Try it: For the records below, print the lines from the line with "entry 2: the" through the line with "s → QueueWf t)" exactly as written; include both end lines and exclude the rest.

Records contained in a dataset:
-- ==== Sys2Proof/Certificates/Slice0/Obligations.lean ====
section
/-! DEFINITION. The statements for the provers. `Completes c s post` (Safety.lean): the command `c` answers a next state at `s`,
leaves the queue of waiting commands alone, and leaves the KT9 as `post` says. -/

open Sys2Proof Sys2Proof.Machine

/-! ### The block (the model's own step) -/

/-- A step with the command `c` at the front of the queue is `c`'s meaning on the rest of the queue. The model's choices it
rests on: log entry 1. -/
def Obligations.StepRunsTheFrontCommand : Prop :=
  ∀ (c : Instr) (rest : List Instr) (s : State), s.pending = c :: rest →
    step s = exec c { s with pending := rest }

/-- With no command waiting, one always-on tick passes while standby power is up, and nothing else changes (log entry 2: the
model's choice). The model's choices it rests on: log entry 2. -/
def Obligations.IdleStepTicks : Prop :=
  ∀ s : State, s.pending = [] →
    ∃ t, step s = .next t ∧ t.pending = [] ∧
      t.dev.pwr.aon = (if s.dev.pwr.standby then s.dev.pwr.aon + 1 else s.dev.pwr.aon) ∧
      { t.dev with pwr := { t.dev.pwr with aon := s.dev.pwr.aon } } = s.dev

/-- No command is refused and none faults, whatever state the KT9 is in: every one answers a next state, and leaves the queue of
waiting commands alone. The model's choices it rests on: log entries 43, 44. -/
def Obligations.EveryCommandGoesOn : Prop :=
  ∀ (c : Instr) (s : State), ∃ t, exec c s = .next t ∧ t.pending = s.pending

/-- Headline: from any state of the KT9 every run goes on: after `k` steps there is a next state, never a fault or a refusal; the
queue has lost its first `k` commands and gained none, so what still waits is well formed if it was. The model's choices it rests
on: log entries 1, 2, 43. -/
def Obligations.EveryRunGoesOn : Prop :=
  ∀ (k : Nat) (s : State),
    ∃ t, Sys2Proof.core.run k s = .next t ∧ t.pending = s.pending.drop k ∧ (QueueWf s → QueueWf t)

/-- Every step keeps all storage in its canonical form: device memory, its check bits, host memory, and every plain's SRAM,
parity and descriptor table. The model's choices it rests on: log entries 10, 21. -/
def Obligations.StepKeepsStorageCanonical : Prop :=
  ∀ s t : State, s.dev.storageWf → step s = .next t → t.dev.storageWf

/-- At reset no command waits and all storage is in its canonical form. Every register reads at reset what its reset column
says: a table of the columns that are not 0, by register. The model's choices it rests on: log entries 3, 4. -/
def Obligations.StateAtReset : Prop :=
  (QueueWf State.reset ∧ State.reset.dev.storageWf) ∧
  ((∀ r : RingId, State.reset.dev.readReg (.ring r 4) = 0x600) ∧
   (∀ (p : Fin 64),
     State.reset.dev.readReg (.pState p) = 0 ∧ State.reset.dev.readReg (.quota p) = 0 ∧
     State.reset.dev.readReg (.syn p .wdog) = 0x0249F000 ∧ State.reset.dev.readReg (.dleCfg p) = 0x00040000 ∧
     State.reset.dev.readReg (.bsnCfg p) = 0x00040000 ∧ State.reset.dev.readReg (.dle p .tokens) = 4096 ∧
     State.reset.dev.readReg (.bsn p .tokens) = 4096 ∧ State.reset.dev.readReg (.share p) = 0) ∧
   (∀ i : Fin 64,
     State.reset.dev.readReg (.til i .state) = 0x01FFFF01 ∧ State.reset.dev.readReg (.til i .ctrl) = 0x00010001 ∧
     State.reset.dev.readReg (.til i .seqStat) = 0x0003FFFF ∧ State.reset.dev.readReg (.til i .seqRange) = 0x01FF01FF ∧
     State.reset.dev.readReg (.til i .dtCfg) = 0x100 ∧ State.reset.dev.readReg (.til i .runLo) = 0) ∧
   (∀ b : Fin 32, State.reset.dev.readReg (.bar b .cfg) = 1 ∧ State.reset.dev.readReg (.bar b .wdog) = 0x0249F000) ∧
   (∀ k : Fin 12, State.reset.dev.readReg (.sStat k) = 0x0000C800) ∧
   (∀ c : Fin 24, State.reset.dev.readReg (.gStat c) = 0x0000FF00) ∧
   (∀ (a : Fin 4) (b : Fin 2), State.reset.dev.readReg (.axMode a b) = 0xFF00 ∧ State.reset.dev.readReg (.axLen a b) = 1) ∧
   (∀ e : Fin 4, State.reset.dev.readReg (.eStat e) = 1) ∧
   State.reset.dev.readReg .jrnCfg = 0x60 ∧ State.reset.dev.readReg .evCfg = 0x60 ∧
   State.reset.dev.readReg .thrCfg = 0x50695F55 ∧ State.reset.dev.readReg .glnStore = 65536 ∧
   State.reset.dev.readReg .flipCfg = 0x00010000 ∧ State.reset.dev.readReg .supCfg = 192000 ∧
   State.reset.dev.readReg (.scrubCfg 0) = 0x00010001 ∧ State.reset.dev.readReg (.scrubCfg 1) = 0x00004001 ∧
   State.reset.dev.readReg (.scrubCfg 2) = 0x00004001)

Reply to the task:
/-- With no command waiting, one always-on tick passes while standby power is up, and nothing else changes (log entry 2: the
model's choice). The model's choices it rests on: log entry 2. -/
def Obligations.IdleStepTicks : Prop :=
  ∀ s : State, s.pending = [] →
    ∃ t, step s = .next t ∧ t.pending = [] ∧
      t.dev.pwr.aon = (if s.dev.pwr.standby then s.dev.pwr.aon + 1 else s.dev.pwr.aon) ∧
      { t.dev with pwr := { t.dev.pwr with aon := s.dev.pwr.aon } } = s.dev

/-- No command is refused and none faults, whatever state the KT9 is in: every one answers a next state, and leaves the queue of
waiting commands alone. The model's choices it rests on: log entries 43, 44. -/
def Obligations.EveryCommandGoesOn : Prop :=
  ∀ (c : Instr) (s : State), ∃ t, exec c s = .next t ∧ t.pending = s.pending

/-- Headline: from any state of the KT9 every run goes on: after `k` steps there is a next state, never a fault or a refusal; the
queue has lost its first `k` commands and gained none, so what still waits is well formed if it was. The model's choices it rests
on: log entries 1, 2, 43. -/
def Obligations.EveryRunGoesOn : Prop :=
  ∀ (k : Nat) (s : State),
    ∃ t, Sys2Proof.core.run k s = .next t ∧ t.pending = s.pending.drop k ∧ (QueueWf s → QueueWf t)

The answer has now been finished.